/-- Is a result withheld at a checkpoint: by a fault of this iteration, or because its half, engine or job is out of service? (R292, Table 18.4) -/
def State.isWithheld (s : State) (job half engine : Nat) : Bool :=
  (s.fxg.iter.any fun i => i.withheld.contains (job, half)) || s.brk.outRegions.contains (5, half) || s.brk.outRegions.contains (4, engine) ||
    s.brk.outRegions.contains (6, job)

/-- The entries of a chain that join the queue of an iteration: in pair mode those that the mirror engine has queued already are the same entries. -/
def joinPosts (pair : Bool) (q ps : List Posting) : List Posting :=
  q ++ ps.filter fun p => !(pair && q.any fun x => decide (x.engine = (p.engine + 8) % 16) && x.list == p.list && x.bytes == p.bytes)

/-- The tensor that an iteration reads: that of its region, or for a test iteration the one that the image supplies in a FIXED window (R283, R287). -/
def State.iterTensor (s : State) (i : Iter) : List Byte :=
  if i.test then s.dramRead (Config.testTensor s.fxg.image).toNat ((Image.region? s.fxg.image i.region).elim 0 Image.rBytes) else (s.region i.region).tensor

/-- The work of a stripe group in an iteration: its entries join the iteration's queue, its output is written, and a row that came too late withholds the result of its job in that half
(R234, R241, R259). -/
def State.iterWork (s : State) (i : Iter) (w : GroupWork) : State :=
  let img := s.fxg.image
  match (Image.groups img)[w.group]? with
  | none => s
  | some g =>
    let half := w.engine.val / 8
    let at0 := bits (w.addr.getD 0).toNat 40 0
    let j := s.fxg.iter.getD i
    let feed : Feed := { free := false, hdr := i.hdr, tensor := s.iterTensor i, start := i.start, plan := Image.vPlan i.variant, posts := j.posts, limited := j.limited }
    let (s, d) := s.groupWork img (Image.partAround img w.group) g feed w fun k => s.mem.byte (at0 + k)
    let s := match s.fxg.iter with
      | some j => { s with fxg := { s.fxg with iter := some { j with posts := joinPosts (Image.pair img) j.posts d.posts, limited := d.limited } } }
      | none => s
    let s := if d.late then s.withhold (Image.jobOfGroup img w.group) half else s
    let out := if w.addr.isSome then d.out else []
    let bad := d.bad.or (out.findSome? fun q => s.accessFault true true (at0 + q.1) q.2.length)
    let s := out.foldl (fun s q => s.memWrite true (at0 + q.1) q.2) s
    match bad with
    | some c => (s.raiseIn c 5 half).withholdHalf half
    | none => s

/-- What one half has done at a checkpoint: the work of its chains since the last one, the cycle at which the named chain's last write ended, and whether it has ended (R291). -/
structure HalfSeen where
  work : List GroupWork
  cycle : Nat
  placed : Bool
  deriving DecidableEq, Repr

/-- One half at a checkpoint: what its chains did, with the signature that they place, and SEQUENCE_DEVIATION; a half that is withheld here stays so (R235, R241, R291, R293). -/
def State.halfAt (s : State) (i : Iter) (c : List Byte) (half engine : Nat) (x : HalfSeen) : State :=
  let job := Image.cJob c
  let s := if x.placed then x.work.foldl (fun s w => s.iterWork i w) s else s
  let s := if !i.paced && (!x.placed || x.cycle != Image.cCycle c) then ((s.bump Fld.FXG_WITHHELD_DEVIATIONS).raiseIn Cause.SEQUENCE_DEVIATION 5 half).withhold job half else s
  if s.isWithheld job half engine then s.withhold job half else s

/-- The outcome of a checkpoint (Table 11.6): whether the result passes, and what is raised. -/
def State.pairOutcome (s : State) (job n e : Nat) (same : Bool) : State × Bool :=
  let north := s.isWithheld job 0 n
  let south := s.isWithheld job 1 e
  if north && south then (((s.bump Fld.FXG_WITHHELD_BOTH).raiseIn Cause.BOTH_WITHHELD 6 job), false)
  else if north || south then (((s.bump Fld.FXG_PAIR_EVENTS_SINGLE).raiseIn Cause.SINGLE_HALF 6 job), true)
  else if same then (s, true)
  else ((((s.bump Fld.FXG_PAIR_EVENTS_MISMATCH).raiseIn Cause.PAIR_MISMATCH 6 job).withhold job 0).withhold job 1, false)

+ + + +

§ YOUR OBJECTIVE: Your task is to find every line above containing the word "HalfSeen" and copy it.

§ PROBLEM SOLUTION:
structure HalfSeen where
def State.halfAt (s : State) (i : Iter) (c : List Byte) (half engine : Nat) (x : HalfSeen) : State :=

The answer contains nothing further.